By Tessa Peoples, Communications Intern
Laudato Si, the Pope’s landmark encyclical, has ignited an international conversation about climate change. But no conversation about climate action can ignore the fact that the world’s poor—including the rural and indigenous communities that EcoLogic works with every day—are already being hit the hardest by the impacts of climate disruption.
“We are not faced with two separate crises, one environmental and the other social, but rather one complex crisis which is both social and environmental.”
So wrote Pope Francis in Laudato Si, his landmark encyclical on climate change and the environment, released June 18. An encyclical is a letter generally used to address a significant issue and is addressed to all bishops—or in this case, as Francis put it: all of mankind. Through the letter, the Pope wishes to “enter into a dialogue with all people about our common home.” He emphasizes the undeserved effect of climate change on the world’s poorest populations and wealthy countries’ obligation to push forward and find solutions to the issue that he asserts was caused by excessive industrialization.
The encyclical was published just a few months before the Pope’s September trip to the United States, when he will address a joint session of Congress and, separately, the United Nations General Assembly. President Obama responded to the encyclical, saying, “We must also protect the world’s poor, who have done the least to contribute to this looming crisis and stand to lose the most if we fail to avert it.”
Pope Francis, born in Buenos Aires, is the first Pope from Latin America, and the first Pope from the Global South. The people of his home region are all too familiar with the disastrous effects of irresponsible development he condemns in Laudato Si. Latin America has a long history of being exploited for its rich natural resources, from the spread of mining under Spanish colonial rule to the modern-day destruction of rainforests for logging and agricultural purposes. Within Latin America, Central America and Southern Mexico are especially biodiverse—a remarkable 7% of the world’s biodiversity is concentrated there in only 0.1% of the Earth’s land mass—but have seen a dramatic loss of precious habitat. And as the climate continues to change, Mesoamerica is one of the regions that stands to suffer the most.
“Both everyday experience and scientific research show that the gravest effects of all attacks on the environment are suffered by the poorest,” Francis wrote. But in Laudato Si, the Pope wrote of what we know from our work in Mesoamerica. He wrote of what that unequal suffering looks like, seen through the eyes of poor communities who live it every day:
“For example, the depletion of fishing reserves especially hurts small fishing communities without the means to replace those resources; water pollution particularly affects the poor who cannot buy bottled water; and rises in the sea level mainly affect impoverished coastal populations who have nowhere else to go. The impact of present imbalances is also seen in the premature death of many of the poor, in conflicts sparked by the shortage of resources, and in any number of other problems which are insufficiently represented on global agendas.”
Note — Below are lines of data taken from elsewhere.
-- ==== Sys2Proof/Tests/Slice0.lean ====
section
/-! SUPPORT. The model's own tests. Expected results are the vectors of spec/95_test_vectors.md (the row's id is in each docstring) or
the encodings of spec/opcode_table.json, and the witnesses show that the hypotheses of each statement can be met together. -/

namespace Sys2Proof.Tests

open Sys2Proof Sys2Proof.Machine

/-! ### Small states -/

/-- The reset state with some registers set. -/
def withRegs (rs : List (RegIdx × Byte)) : State := rs.foldl (fun s r => s.setReg r.1 r.2) State.reset

/-- The state after one `single_step` on a word placed at PC. -/
def after (w : Nat) (s : State) : State := (singleStep (s.withFetchWord 16 w)).2

/-- Whether one step on a word placed at PC latches this record and changes nothing else. -/
def faultsAs (w : Nat) (s : State) (f : FaultRecord) : Bool :=
  decide (after w s = { s.withFetchWord 16 w with run := .faulted f })

/-- The state a result answers. -/
def answered : Result → Option State
  | .next t => some t
  | .fault _ => none
  | .refused _ => none

/-- The lit pixels, by column and then row. -/
def lit (s : State) : List (Nat × Nat) :=
  (List.finRange 64).flatMap fun px => ((List.finRange 32).filter fun py => s.disp.pixel px py).map fun py => (px.val, py.val)

/-- The reset state with a full stack. -/
def fullStack : State := { State.reset with stack := Vector.replicate 16 0x0202#16, sp := 16 }

/-- A state that awaits a key for V3 at 0x210. -/
def awaiting : State := { (State.reset.setPc 0x210#16).withFetchWord 16 0xF30A with run := .awaitingKey 3 }

/-- A state that is faulted by 0000 at 0x200. -/
def faulted : State := { State.reset with run := .faulted ⟨.decodeError, 0x200#16, some 0x0000#16, none, none⟩ }

/-- Every parameter at its alternative value. -/
def alternative : Config.Params where
  sysPolicy     := .noOp
  shiftSource   := .vy
  logicVfReset  := true
  jumpOffsetReg := .vx
  memIIncrement := true
  nibblePolicy  := .mask
  resetRegs     := .arbitrary (Vector.replicate 16 0xA5#8) 0x1234#16

/-! ### WellFormed refuses what is no instruction -/

/-- SYS with the word of CLS (R105). -/
theorem test_wellFormed_refuses_sys_of_cls : (Instr.sys 0x0E0#12).wellFormed = false := by decide
/-- SYS with the word of RET (R105). -/
theorem test_wellFormed_refuses_sys_of_ret : (Instr.sys 0x0EE#12).wellFormed = false := by decide

/-! ### Decoding: a word written out for each constructor, from the patterns of spec/opcode_table.json -/

theorem test_decode_family_0 :
    decodeTableWord 16 0x00E0 = some .cls ∧ decodeTableWord 16 0x00EE = some .ret ∧
    decodeTableWord 16 0x00E1 = some (.sys 0x0E1#12) ∧ decodeTableWord 16 0x0000 = some (.sys 0x000#12) := by decide

theorem test_decode_families_1_to_7 :
    decodeTableWord 16 0x1ABC = some (.jp 0xABC#12) ∧ decodeTableWord 16 0x2DEF = some (.call 0xDEF#12) ∧
    decodeTableWord 16 0x3A42 = some (.seByte 10 0x42#8) ∧ decodeTableWord 16 0x4B43 = some (.sneByte 11 0x43#8) ∧
    decodeTableWord 16 0x5C70 = some (.seReg 12 7) ∧ decodeTableWord 16 0x5C7F = none ∧
    decodeTableWord 16 0x6D81 = some (.ldByte 13 0x81#8) ∧ decodeTableWord 16 0x7E18 = some (.addByte 14 0x18#8) := by decide

theorem test_decode_family_8 :
    decodeTableWord 16 0x8AB0 = some (.ldReg 10 11) ∧ decodeTableWord 16 0x8AB1 = some (.orReg 10 11) ∧
    decodeTableWord 16 0x8AB2 = some (.andReg 10 11) ∧ decodeTableWord 16 0x8AB3 = some (.xorReg 10 11) ∧
    decodeTableWord 16 0x8AB4 = some (.addReg 10 11) ∧ decodeTableWord 16 0x8AB5 = some (.subReg 10 11) ∧
    decodeTableWord 16 0x8AB6 = some (.shr 10 11) ∧ decodeTableWord 16 0x8AB7 = some (.subnReg 10 11) ∧
    decodeTableWord 16 0x8ABE = some (.shl 10 11) ∧ decodeTableWord 16 0x8AB8 = none ∧ decodeTableWord 16 0x8ABF = none := by decide

theorem test_decode_families_9_to_D :
    decodeTableWord 16 0x91F0 = some (.sneReg 1 15) ∧ decodeTableWord 16 0x91F1 = none ∧
    decodeTableWord 16 0xA7FE = some (.ldI 0x7FE#12) ∧ decodeTableWord 16 0xB7FD = some (.jpV0 0x7FD#12) ∧
    decodeTableWord 16 0xC93C = some (.rnd 9 0x3C#8) ∧ decodeTableWord 16 0xD125 = some (.drw 1 2 5#4) := by decide

theorem test_decode_families_E_and_F :
    decodeTableWord 16 0xE49E = some (.skp 4) ∧ decodeTableWord 16 0xE4A1 = some (.sknp 4) ∧ decodeTableWord 16 0xE49F = none ∧
    decodeTableWord 16 0xF407 = some (.ldVxDt 4) ∧ decodeTableWord 16 0xF40A = some (.ldVxK 4) ∧
    decodeTableWord 16 0xF415 = some (.ldDtVx 4) ∧ decodeTableWord 16 0xF418 = some (.ldStVx 4) ∧
    decodeTableWord 16 0xF41E = some (.addIVx 4) ∧ decodeTableWord 16 0xF429 = some (.ldFVx 4) ∧
    decodeTableWord 16 0xF433 = some (.ldBVx 4) ∧ decodeTableWord 16 0xF455 = some (.ldMemVx 4) ∧
    decodeTableWord 16 0xF465 = some (.ldVxMem 4) ∧ decodeTableWord 16 0xF466 = none := by decide

/-- The decoder takes two bytes, the high one first, and leaves the rest (R76, R100). -/
theorem test_decodeBytes_takes_two :
    decodeBytes [0x12#8, 0x34#8, 0x56#8] = .ok (.jp 0x234#12, [0x56#8]) ∧ decodeBytes [0x12#8] = .error .tooShort := by decide

/-- L-DROM-1, L-DROM-3, L-DROM-5. -/
theorem test_drom : drom[8] = 0x38#8 ∧ dromSelector drom[8] = some .selN ∧ decodeViaDrom 0x8AB5#16 = .ok (.subReg 10 11) ∧
    decodeViaDrom 0x00EE#16 = .ok .ret ∧ decodeViaDrom 0x9AB1#16 = .error (.illegal 0x9AB1#16) := by decide

/-- Encodings by hand, x, y and n all different. -/
theorem test_encode : encode (.drw 1 2 3#4) = 0xD123#16 ∧ encode (.subnReg 14 13) = 0x8ED7#16 ∧
    encode (.rnd 12 0x34#8) = 0xCC34#16 ∧ encode (.ldBVx 9) = 0xF933#16 ∧ encode (.jpV0 0x789#12) = 0xB789#16 := by decide

/-! ### Control transfer -/

/-- L-00EE-1. -/
theorem test_ret : (fun t : State => (t.pc, t.sp)) (after 0x00EE { State.reset with
    pc := 0x300#16, sp := 1, stack := Vector.replicate 16 0x0202#16 }) = (0x202#16, 0) := by decide
/-- L-00EE-2. -/
theorem test_ret_underflow : faultsAs 0x00EE State.reset ⟨.stackUnderflow, 0x200#16, some 0x00EE#16, none, none⟩ = true := by decide
/-- L-1nnn-1, L-1nnn-2. -/
theorem test_jp : (after 0x1ABC State.reset).pc = 0xABC#16 ∧ after 0x1200 State.reset = State.reset.withFetchWord 16 0x1200 := by
  decide
/-- L-2nnn-1, L-2nnn-2. -/
theorem test_call :
    (fun t : State => (t.pc, t.sp, t.stack[0])) (after 0x2400 (State.reset.setPc 0x250#16)) = (0x400#16, 1, 0x252#16) ∧
    (fun t : State => (t.pc, t.sp, t.stack[15])) (after 0x2400 { fullStack with sp := 15 }) = (0x400#16, 16, 0x202#16) := by decide
/-- L-2nnn-3. -/
theorem test_call_overflow : faultsAs 0x2400 fullStack ⟨.stackOverflow, 0x200#16, some 0x2400#16, none, none⟩ = true := by decide
/-- L-Bnnn-2 and its next step; L-Bnnn-3. -/
theorem test_jpV0 : (after 0xBFFF (withRegs [(0, 0xFF#8)])).pc = 0x10FE#16 ∧
    (singleStep (after 0xBFFF (withRegs [(0, 0xFF#8)]))).1 = .fault ⟨.memoryOutOfRange, 0x10FE#16, none, some 0x10FE, none⟩ ∧
    (after 0xB123 (withRegs [(1, 0x50#8)])).pc = 0x123#16 := by decide
/-- `JUMP_OFFSET_REG = VX`: B123 adds V1. -/
theorem test_jpV0_vx : (answered (execUnder alternative (.jpV0 0x123#12) (withRegs [(0, 0x07#8), (1, 0x50#8)]))).map (·.pc) =
    some 0x173#16 := by decide
/-- L-0nnn-1, L-0nnn-3. -/
theorem test_sys : faultsAs 0x0123 State.reset ⟨.decodeError, 0x200#16, some 0x0123#16, none, none⟩ = true ∧
    faultsAs 0x00E1 State.reset ⟨.decodeError, 0x200#16, some 0x00E1#16, none, none⟩ = true := by decide
/-- L-0nnn-4. -/
theorem test_sys_noOp : answered (execUnder alternative (.sys 0x123#12) State.reset) = some (State.reset.setPc 0x202#16) := by decide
EcoLogic works in Central America and Mexico because of the region’s priceless but threatened natural riches. We work there in partnership with rural and indigenous communities because we, like Pope Francis, understand that what may seem at the surface like separate threats of environmental destruction, poverty, and unsustainable development are indeed “one complex crisis” in which all those threats are connected.
In partnership with grassroots partner organizations in local communities, we restore and protect Mesoamerica’s critical ecosystems in ways that are beneficial to the people, plants, and animals around them. In the basin of the Sarstún River, which forms a border between Belize and Guatemala, we work with small fishing communities in both countries to help local people sustainably manage fisheries and develop alternative sources of income. In Honduras, in the arid slopes south of Pico Bonito National Park, we have helped bring clean water to 28 rural communities—and restore and protect water sources so that families don’t go thirsty, even as climate change puts more stress on Honduras’ natural resources. And in southern Mexico, EcoLogic works side by side with indigenous Maya communities to establish systems to effectively engage in conservation and seek payment for the stewardship of the tropical forests they call home.
In a region where the rural poor are not only “insufficiently represented on global agendas,” as the Pope wrote, but where governments and NGOs are not always visible or reliable in the face of a crisis, EcoLogic prepares communities to take charge of their own land, resources, and livelihoods. In this way, our projects indirectly build local people’s capacity to respond to risks and change. The Pope’s call to relieve the poor from a fate dealt to them by developed nations requires deep respect and empathy, and a willingness to let communities who have been marginalized for so much of history to lead us in charting a better future for “our common home.”